# Task details
All lines in the material containing the word "exact" need to be copied.

________________________

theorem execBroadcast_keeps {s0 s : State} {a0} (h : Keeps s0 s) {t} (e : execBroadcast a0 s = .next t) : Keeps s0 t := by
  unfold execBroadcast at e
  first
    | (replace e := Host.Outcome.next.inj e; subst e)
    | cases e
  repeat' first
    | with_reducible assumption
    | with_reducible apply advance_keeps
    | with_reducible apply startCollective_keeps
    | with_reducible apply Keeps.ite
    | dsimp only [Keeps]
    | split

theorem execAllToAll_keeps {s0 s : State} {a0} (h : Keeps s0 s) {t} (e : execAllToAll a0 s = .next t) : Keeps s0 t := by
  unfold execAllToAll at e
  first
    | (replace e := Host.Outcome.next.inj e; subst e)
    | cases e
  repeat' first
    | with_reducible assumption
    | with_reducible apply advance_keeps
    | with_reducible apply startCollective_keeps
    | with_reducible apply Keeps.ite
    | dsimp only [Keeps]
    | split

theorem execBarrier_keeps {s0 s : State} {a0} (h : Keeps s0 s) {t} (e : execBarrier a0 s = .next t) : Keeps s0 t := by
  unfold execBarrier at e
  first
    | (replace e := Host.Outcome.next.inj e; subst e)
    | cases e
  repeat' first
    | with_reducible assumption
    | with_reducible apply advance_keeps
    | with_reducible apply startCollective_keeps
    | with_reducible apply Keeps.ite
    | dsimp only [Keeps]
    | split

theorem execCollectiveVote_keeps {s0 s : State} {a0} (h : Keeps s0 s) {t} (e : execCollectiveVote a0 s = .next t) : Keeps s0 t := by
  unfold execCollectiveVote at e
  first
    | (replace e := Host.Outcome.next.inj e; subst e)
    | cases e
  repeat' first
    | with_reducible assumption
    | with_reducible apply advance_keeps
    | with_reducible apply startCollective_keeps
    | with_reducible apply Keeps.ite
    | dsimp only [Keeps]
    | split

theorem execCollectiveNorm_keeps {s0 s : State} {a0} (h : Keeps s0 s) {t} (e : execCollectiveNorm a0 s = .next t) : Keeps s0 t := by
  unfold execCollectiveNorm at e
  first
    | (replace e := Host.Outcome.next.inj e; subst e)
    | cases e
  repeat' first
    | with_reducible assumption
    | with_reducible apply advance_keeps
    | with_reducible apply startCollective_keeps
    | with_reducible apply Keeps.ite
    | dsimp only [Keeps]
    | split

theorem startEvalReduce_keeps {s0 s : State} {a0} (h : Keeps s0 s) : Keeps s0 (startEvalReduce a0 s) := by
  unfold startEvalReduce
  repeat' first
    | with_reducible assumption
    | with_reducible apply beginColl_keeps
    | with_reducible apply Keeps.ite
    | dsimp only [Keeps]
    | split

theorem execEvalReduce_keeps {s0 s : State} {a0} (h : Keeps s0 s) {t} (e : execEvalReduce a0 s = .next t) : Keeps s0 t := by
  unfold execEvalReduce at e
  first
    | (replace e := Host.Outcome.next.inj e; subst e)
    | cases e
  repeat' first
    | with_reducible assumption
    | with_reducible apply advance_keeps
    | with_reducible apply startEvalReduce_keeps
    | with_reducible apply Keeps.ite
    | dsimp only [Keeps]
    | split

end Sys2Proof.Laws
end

________________________

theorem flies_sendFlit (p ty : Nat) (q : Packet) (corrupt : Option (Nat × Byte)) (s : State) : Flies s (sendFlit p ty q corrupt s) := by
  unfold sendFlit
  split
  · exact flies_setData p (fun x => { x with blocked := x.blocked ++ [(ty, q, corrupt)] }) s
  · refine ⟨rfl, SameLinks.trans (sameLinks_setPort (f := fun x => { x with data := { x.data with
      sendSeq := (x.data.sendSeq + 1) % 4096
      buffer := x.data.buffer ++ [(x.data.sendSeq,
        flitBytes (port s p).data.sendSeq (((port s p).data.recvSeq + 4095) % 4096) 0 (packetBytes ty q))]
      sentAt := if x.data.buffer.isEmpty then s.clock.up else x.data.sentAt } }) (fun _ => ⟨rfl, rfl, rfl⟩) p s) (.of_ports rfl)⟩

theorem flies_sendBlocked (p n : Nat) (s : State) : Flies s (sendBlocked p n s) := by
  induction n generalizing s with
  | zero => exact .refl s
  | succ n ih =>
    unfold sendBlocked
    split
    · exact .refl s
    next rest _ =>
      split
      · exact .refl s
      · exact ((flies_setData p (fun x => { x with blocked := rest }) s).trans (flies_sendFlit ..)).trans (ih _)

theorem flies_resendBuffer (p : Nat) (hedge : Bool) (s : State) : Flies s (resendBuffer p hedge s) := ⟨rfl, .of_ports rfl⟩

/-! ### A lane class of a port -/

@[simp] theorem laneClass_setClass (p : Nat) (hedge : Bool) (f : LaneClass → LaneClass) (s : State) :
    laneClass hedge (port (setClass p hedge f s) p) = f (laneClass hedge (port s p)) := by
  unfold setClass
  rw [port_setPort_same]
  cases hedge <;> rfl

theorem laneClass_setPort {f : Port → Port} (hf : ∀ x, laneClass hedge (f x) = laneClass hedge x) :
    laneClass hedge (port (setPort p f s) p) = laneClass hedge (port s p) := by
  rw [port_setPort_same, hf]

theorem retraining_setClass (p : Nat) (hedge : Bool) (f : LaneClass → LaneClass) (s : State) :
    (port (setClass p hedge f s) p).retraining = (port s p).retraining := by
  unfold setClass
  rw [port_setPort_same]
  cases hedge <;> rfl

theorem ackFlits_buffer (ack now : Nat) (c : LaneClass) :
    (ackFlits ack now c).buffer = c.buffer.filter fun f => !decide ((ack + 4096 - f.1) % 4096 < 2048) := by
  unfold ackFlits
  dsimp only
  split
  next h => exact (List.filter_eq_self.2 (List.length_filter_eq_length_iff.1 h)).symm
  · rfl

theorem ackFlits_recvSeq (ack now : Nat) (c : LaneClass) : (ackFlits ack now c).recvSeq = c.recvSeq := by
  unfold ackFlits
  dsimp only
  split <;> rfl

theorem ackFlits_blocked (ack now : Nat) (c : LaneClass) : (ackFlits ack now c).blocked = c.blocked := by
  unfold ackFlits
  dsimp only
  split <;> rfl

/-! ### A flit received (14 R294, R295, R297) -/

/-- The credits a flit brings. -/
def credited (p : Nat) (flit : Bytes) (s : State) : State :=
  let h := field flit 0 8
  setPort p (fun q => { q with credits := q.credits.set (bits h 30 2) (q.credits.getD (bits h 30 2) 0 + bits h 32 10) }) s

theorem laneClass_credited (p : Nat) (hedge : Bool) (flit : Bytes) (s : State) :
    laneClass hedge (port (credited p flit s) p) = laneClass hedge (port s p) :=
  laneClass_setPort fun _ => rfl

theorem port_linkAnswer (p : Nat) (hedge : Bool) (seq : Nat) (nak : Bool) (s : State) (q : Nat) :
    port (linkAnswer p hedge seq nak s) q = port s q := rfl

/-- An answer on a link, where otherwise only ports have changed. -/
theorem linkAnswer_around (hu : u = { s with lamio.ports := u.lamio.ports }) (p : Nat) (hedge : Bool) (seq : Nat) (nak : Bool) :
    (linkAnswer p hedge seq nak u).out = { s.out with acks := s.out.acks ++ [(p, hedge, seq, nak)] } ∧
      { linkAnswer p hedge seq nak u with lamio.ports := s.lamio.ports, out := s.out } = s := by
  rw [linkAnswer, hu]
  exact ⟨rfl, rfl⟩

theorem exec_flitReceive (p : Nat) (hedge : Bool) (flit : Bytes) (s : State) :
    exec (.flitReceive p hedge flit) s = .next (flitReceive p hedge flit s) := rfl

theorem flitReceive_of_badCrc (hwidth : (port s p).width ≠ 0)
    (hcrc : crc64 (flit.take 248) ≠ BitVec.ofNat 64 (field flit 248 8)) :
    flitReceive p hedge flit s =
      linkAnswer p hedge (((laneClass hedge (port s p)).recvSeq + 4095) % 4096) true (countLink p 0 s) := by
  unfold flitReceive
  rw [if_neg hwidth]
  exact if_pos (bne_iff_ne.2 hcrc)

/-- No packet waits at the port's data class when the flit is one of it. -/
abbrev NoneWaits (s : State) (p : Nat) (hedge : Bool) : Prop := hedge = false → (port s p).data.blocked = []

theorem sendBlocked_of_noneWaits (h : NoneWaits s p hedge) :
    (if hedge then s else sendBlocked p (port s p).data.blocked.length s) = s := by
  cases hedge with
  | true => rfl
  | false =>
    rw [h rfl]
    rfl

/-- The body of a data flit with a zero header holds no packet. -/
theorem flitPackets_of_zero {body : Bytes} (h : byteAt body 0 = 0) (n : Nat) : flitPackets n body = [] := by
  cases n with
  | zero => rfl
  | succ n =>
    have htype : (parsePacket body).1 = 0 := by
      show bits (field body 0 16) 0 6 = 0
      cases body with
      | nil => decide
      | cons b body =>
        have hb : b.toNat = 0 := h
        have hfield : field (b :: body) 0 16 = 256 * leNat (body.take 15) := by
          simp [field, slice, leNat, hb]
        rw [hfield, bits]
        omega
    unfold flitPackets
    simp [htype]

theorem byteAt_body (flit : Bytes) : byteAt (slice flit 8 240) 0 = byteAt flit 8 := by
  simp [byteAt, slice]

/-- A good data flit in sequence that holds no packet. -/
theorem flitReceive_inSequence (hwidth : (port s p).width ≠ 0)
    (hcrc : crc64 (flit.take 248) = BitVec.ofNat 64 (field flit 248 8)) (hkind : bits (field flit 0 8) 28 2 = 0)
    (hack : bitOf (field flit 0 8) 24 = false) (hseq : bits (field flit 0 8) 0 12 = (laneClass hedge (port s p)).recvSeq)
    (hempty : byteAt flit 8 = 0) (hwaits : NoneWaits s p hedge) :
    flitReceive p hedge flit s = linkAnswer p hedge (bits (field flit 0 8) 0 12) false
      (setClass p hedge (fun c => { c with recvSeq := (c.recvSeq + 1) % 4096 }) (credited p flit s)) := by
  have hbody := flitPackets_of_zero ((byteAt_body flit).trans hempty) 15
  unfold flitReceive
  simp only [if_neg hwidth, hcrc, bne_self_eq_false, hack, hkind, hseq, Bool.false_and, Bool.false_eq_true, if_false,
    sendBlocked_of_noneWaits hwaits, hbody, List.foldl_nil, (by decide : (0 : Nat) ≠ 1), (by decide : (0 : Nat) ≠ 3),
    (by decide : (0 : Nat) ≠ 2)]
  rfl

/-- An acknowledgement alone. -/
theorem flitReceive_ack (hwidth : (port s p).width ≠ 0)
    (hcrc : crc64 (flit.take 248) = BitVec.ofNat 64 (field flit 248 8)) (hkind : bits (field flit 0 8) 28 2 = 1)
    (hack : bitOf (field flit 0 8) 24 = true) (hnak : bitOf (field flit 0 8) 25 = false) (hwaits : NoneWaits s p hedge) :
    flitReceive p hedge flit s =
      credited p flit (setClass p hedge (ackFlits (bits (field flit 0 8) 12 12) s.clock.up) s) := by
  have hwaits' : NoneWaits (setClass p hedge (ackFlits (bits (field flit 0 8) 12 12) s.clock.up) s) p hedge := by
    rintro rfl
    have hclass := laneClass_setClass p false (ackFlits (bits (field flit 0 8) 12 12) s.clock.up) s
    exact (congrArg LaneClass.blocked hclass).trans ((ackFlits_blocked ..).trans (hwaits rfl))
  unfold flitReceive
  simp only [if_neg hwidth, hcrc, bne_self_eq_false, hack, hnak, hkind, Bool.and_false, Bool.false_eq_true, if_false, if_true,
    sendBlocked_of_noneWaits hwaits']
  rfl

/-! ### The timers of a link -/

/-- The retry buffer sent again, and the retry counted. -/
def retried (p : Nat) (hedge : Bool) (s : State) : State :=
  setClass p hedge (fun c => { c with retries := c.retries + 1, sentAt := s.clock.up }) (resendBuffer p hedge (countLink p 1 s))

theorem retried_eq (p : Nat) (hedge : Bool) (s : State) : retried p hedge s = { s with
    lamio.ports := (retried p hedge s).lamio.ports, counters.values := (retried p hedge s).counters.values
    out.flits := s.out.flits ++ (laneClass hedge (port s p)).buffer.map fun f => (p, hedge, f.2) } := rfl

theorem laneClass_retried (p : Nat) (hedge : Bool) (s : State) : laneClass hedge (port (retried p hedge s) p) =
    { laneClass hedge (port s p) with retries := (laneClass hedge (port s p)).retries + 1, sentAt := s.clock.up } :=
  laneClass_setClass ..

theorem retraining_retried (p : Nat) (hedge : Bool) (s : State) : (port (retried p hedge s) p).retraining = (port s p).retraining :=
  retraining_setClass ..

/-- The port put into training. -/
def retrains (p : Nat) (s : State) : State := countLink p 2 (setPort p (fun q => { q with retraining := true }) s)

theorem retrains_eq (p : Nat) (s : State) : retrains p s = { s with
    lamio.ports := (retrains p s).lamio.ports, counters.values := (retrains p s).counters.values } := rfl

________________________

# Written response
  · exact flies_setData p (fun x => { x with blocked := x.blocked ++ [(ty, q, corrupt)] }) s
  | zero => exact .refl s
    · exact .refl s
      · exact .refl s
      · exact ((flies_setData p (fun x => { x with blocked := rest }) s).trans (flies_sendFlit ..)).trans (ih _)
  next h => exact (List.filter_eq_self.2 (List.length_filter_eq_length_iff.1 h)).symm
  exact ⟨rfl, rfl⟩
  exact if_pos (bne_iff_ne.2 hcrc)
    exact (congrArg LaneClass.blocked hclass).trans ((ackFlits_blocked ..).trans (hwaits rfl))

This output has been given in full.